The critic for the Boston Evening Transcript noted the play was farce and melodramatic, thought it good fun if nowhere near serious literature or drama. They saluted the acting of all, particularly Donald Meek as the villain. Their sole caution was for Mary Young, "who made Dolly western and plausible in everything but her pronunciation of 'aunt'. Go to the ant, thou Boston, and be flat". The play closed at the Castle Square Theatre on April 5, 1913, after a run of 132 performances. (Note: The Castle Square Theatre stock company under John Craig performed 12 times weekly: six matinees and six evening shows.)

===Tryouts===
Shortly after the 100th performance of Believe Me, Xantippe!, William A. Brady was said to have purchased an interest in the play. By July 1913 it was reported that William A. Brady, the Shuberts, and John Craig shared ownership of the production.

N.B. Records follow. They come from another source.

-- modPart

@[simp] theorem modPart_cur (n : Nat) (f : PartRec → PartRec) : (modPart s n f).cur = s.cur := rfl
@[simp] theorem modPart_busy (n : Nat) (f : PartRec → PartRec) : (modPart s n f).busy = s.busy := rfl
@[simp] theorem modPart_agenda (n : Nat) (f : PartRec → PartRec) : (modPart s n f).agenda = s.agenda := rfl
@[simp] theorem modPart_fresh (n : Nat) (f : PartRec → PartRec) : (modPart s n f).fresh = s.fresh := rfl
@[simp] theorem modPart_cycle (n : Nat) (f : PartRec → PartRec) : (modPart s n f).cycle = s.cycle := rfl
@[simp] theorem modPart_mem (n : Nat) (f : PartRec → PartRec) : (modPart s n f).mem = s.mem := rfl
@[simp] theorem modPart_poison (n : Nat) (f : PartRec → PartRec) : (modPart s n f).poison = s.poison := rfl
@[simp] theorem modPart_ctxs (n : Nat) (f : PartRec → PartRec) : (modPart s n f).ctxs = s.ctxs := rfl
@[simp] theorem modPart_clusters (n : Nat) (f : PartRec → PartRec) : (modPart s n f).clusters = s.clusters := rfl
@[simp] theorem modPart_cores (n : Nat) (f : PartRec → PartRec) : (modPart s n f).cores = s.cores := rfl
@[simp] theorem modPart_dies (n : Nat) (f : PartRec → PartRec) : (modPart s n f).dies = s.dies := rfl
@[simp] theorem modPart_parts (n : Nat) (f : PartRec → PartRec) : (modPart s n f).parts = smPut s.parts n (f (getPart s n)) := rfl
@[simp] theorem modPart_tenants (n : Nat) (f : PartRec → PartRec) : (modPart s n f).tenants = s.tenants := rfl
@[simp] theorem modPart_frames (n : Nat) (f : PartRec → PartRec) : (modPart s n f).frames = s.frames := rfl
@[simp] theorem modPart_frameWork (n : Nat) (f : PartRec → PartRec) : (modPart s n f).frameWork = s.frameWork := rfl
@[simp] theorem modPart_keys (n : Nat) (f : PartRec → PartRec) : (modPart s n f).keys = s.keys := rfl
@[simp] theorem modPart_scnt (n : Nat) (f : PartRec → PartRec) : (modPart s n f).scnt = s.scnt := rfl
@[simp] theorem modPart_launches (n : Nat) (f : PartRec → PartRec) : (modPart s n f).launches = s.launches := rfl
@[simp] theorem modPart_images (n : Nat) (f : PartRec → PartRec) : (modPart s n f).images = s.images := rfl
@[simp] theorem modPart_saved (n : Nat) (f : PartRec → PartRec) : (modPart s n f).saved = s.saved := rfl
@[simp] theorem modPart_tasks (n : Nat) (f : PartRec → PartRec) : (modPart s n f).tasks = s.tasks := rfl
@[simp] theorem modPart_taskSeq (n : Nat) (f : PartRec → PartRec) : (modPart s n f).taskSeq = s.taskSeq := rfl
@[simp] theorem modPart_nextId (n : Nat) (f : PartRec → PartRec) : (modPart s n f).nextId = s.nextId := rfl
@[simp] theorem modPart_barriers (n : Nat) (f : PartRec → PartRec) : (modPart s n f).barriers = s.barriers := rfl
@[simp] theorem modPart_catalogue (n : Nat) (f : PartRec → PartRec) : (modPart s n f).catalogue = s.catalogue := rfl
@[simp] theorem modPart_admissions (n : Nat) (f : PartRec → PartRec) : (modPart s n f).admissions = s.admissions := rfl
@[simp] theorem modPart_gen (n : Nat) (f : PartRec → PartRec) : (modPart s n f).gen = s.gen := rfl
@[simp] theorem modPart_logs (n : Nat) (f : PartRec → PartRec) : (modPart s n f).logs = s.logs := rfl
@[simp] theorem modPart_gwCur (n : Nat) (f : PartRec → PartRec) : (modPart s n f).gwCur = s.gwCur := rfl
@[simp] theorem modPart_gwPrv (n : Nat) (f : PartRec → PartRec) : (modPart s n f).gwPrv = s.gwPrv := rfl
@[simp] theorem modPart_gwSlots (n : Nat) (f : PartRec → PartRec) : (modPart s n f).gwSlots = s.gwSlots := rfl
@[simp] theorem modPart_outbox (n : Nat) (f : PartRec → PartRec) : (modPart s n f).outbox = s.outbox := rfl
@[simp] theorem modPart_fabSeq (n : Nat) (f : PartRec → PartRec) : (modPart s n f).fabSeq = s.fabSeq := rfl
@[simp] theorem modPart_arrived (n : Nat) (f : PartRec → PartRec) : (modPart s n f).arrived = s.arrived := rfl
@[simp] theorem modPart_acks (n : Nat) (f : PartRec → PartRec) : (modPart s n f).acks = s.acks := rfl
@[simp] theorem modPart_catOut (n : Nat) (f : PartRec → PartRec) : (modPart s n f).catOut = s.catOut := rfl
@[simp] theorem modPart_catNum (n : Nat) (f : PartRec → PartRec) : (modPart s n f).catNum = s.catNum := rfl
@[simp] theorem modPart_ownPeer (n : Nat) (f : PartRec → PartRec) : (modPart s n f).ownPeer = s.ownPeer := rfl
@[simp] theorem modPart_populated (n : Nat) (f : PartRec → PartRec) : (modPart s n f).populated = s.populated := rfl
@[simp] theorem modPart_disabled (n : Nat) (f : PartRec → PartRec) : (modPart s n f).disabled = s.disabled := rfl
@[simp] theorem modPart_deadPlaces (n : Nat) (f : PartRec → PartRec) : (modPart s n f).deadPlaces = s.deadPlaces := rfl
@[simp] theorem modPart_portsDown (n : Nat) (f : PartRec → PartRec) : (modPart s n f).portsDown = s.portsDown := rfl
@[simp] theorem modPart_annexDown (n : Nat) (f : PartRec → PartRec) : (modPart s n f).annexDown = s.annexDown := rfl
@[simp] theorem modPart_cut (n : Nat) (f : PartRec → PartRec) : (modPart s n f).cut = s.cut := rfl
@[simp] theorem modPart_cutNow (n : Nat) (f : PartRec → PartRec) : (modPart s n f).cutNow = s.cutNow := rfl
@[simp] theorem modPart_fns (n : Nat) (f : PartRec → PartRec) : (modPart s n f).fns = s.fns := rfl
@[simp] theorem modPart_ready (n : Nat) (f : PartRec → PartRec) : (modPart s n f).ready = s.ready := rfl
@[simp] theorem modPart_fatal (n : Nat) (f : PartRec → PartRec) : (modPart s n f).fatal = s.fatal := rfl
@[simp] theorem modPart_svnFuses (n : Nat) (f : PartRec → PartRec) : (modPart s n f).svnFuses = s.svnFuses := rfl
@[simp] theorem modPart_firmware (n : Nat) (f : PartRec → PartRec) : (modPart s n f).firmware = s.firmware := rfl
@[simp] theorem modPart_staged (n : Nat) (f : PartRec → PartRec) : (modPart s n f).staged = s.staged := rfl
@[simp] theorem modPart_measured (n : Nat) (f : PartRec → PartRec) : (modPart s n f).measured = s.measured := rfl
@[simp] theorem modPart_sessions (n : Nat) (f : PartRec → PartRec) : (modPart s n f).sessions = s.sessions := rfl
@[simp] theorem modPart_certs (n : Nat) (f : PartRec → PartRec) : (modPart s n f).certs = s.certs := rfl
@[simp] theorem modPart_replies (n : Nat) (f : PartRec → PartRec) : (modPart s n f).replies = s.replies := rfl
@[simp] theorem modPart_snapArmed (n : Nat) (f : PartRec → PartRec) : (modPart s n f).snapArmed = s.snapArmed := rfl
@[simp] theorem modPart_snapFired (n : Nat) (f : PartRec → PartRec) : (modPart s n f).snapFired = s.snapFired := rfl
@[simp] theorem modPart_snapshot (n : Nat) (f : PartRec → PartRec) : (modPart s n f).snapshot = s.snapshot := rfl
@[simp] theorem modPart_recorded (n : Nat) (f : PartRec → PartRec) : (modPart s n f).recorded = s.recorded := rfl
@[simp] theorem modPart_replaying (n : Nat) (f : PartRec → PartRec) : (modPart s n f).replaying = s.replaying := rfl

The retitled Believe Me, Xantippe had a two-night tryout at the Savoy Theatre in Asbury Park, New Jersey starting August 13, 1913. It then went to the Broadway Theatre in Long Branch, New Jersey for the nights of August 15–16, 1913.

===Broadway premiere and reception===
The production had its Broadway premiere at the 39th Street Theatre on August 19, 1913. The critic for The Sun dismissed the play as amateurish but said the actors did well with the material they were given. The Daily Standard Union reviewer said that though short, the farce was entertaining, while John Barrymore was funny and "his flippant humor was delightful". The reviewer for the New-York Tribune was uniformly positive about all elements of the production, and advised readers to tell their friends and see it a second time.

The New York Times critic called Believe Me, Xantippe a breezy and refreshing farce, noted its brevity and inconsequence, but thought it good entertainment. Charles Darnton at The Evening World also thought the play a "farce of the lightest, most inconsequential and improbable sort", complimented John Barrymore's adroit acting and speculated the whole thing would not work so well without him.

===Change of venue and closing===
On October 4, 1913, Believe Me, Xantippe closed at the 39th Street Theatre, and reopened October 6, 1913 at the Comedy Theatre, to make way for a new play At Bay. The production closed at the Comedy Theatre on October 25, 1913, and was immediately sent out on tour.

==Adaptations==
===Film===
- Believe Me, Xantippe (1918 film) - This started production in March 1918 and was being shown in cinemas by mid-May 1918.

==Bibliography==
- Ballard, Frederick. Believe Me, Xantippe: A Comedy in Four Acts. Samuel French, 1918.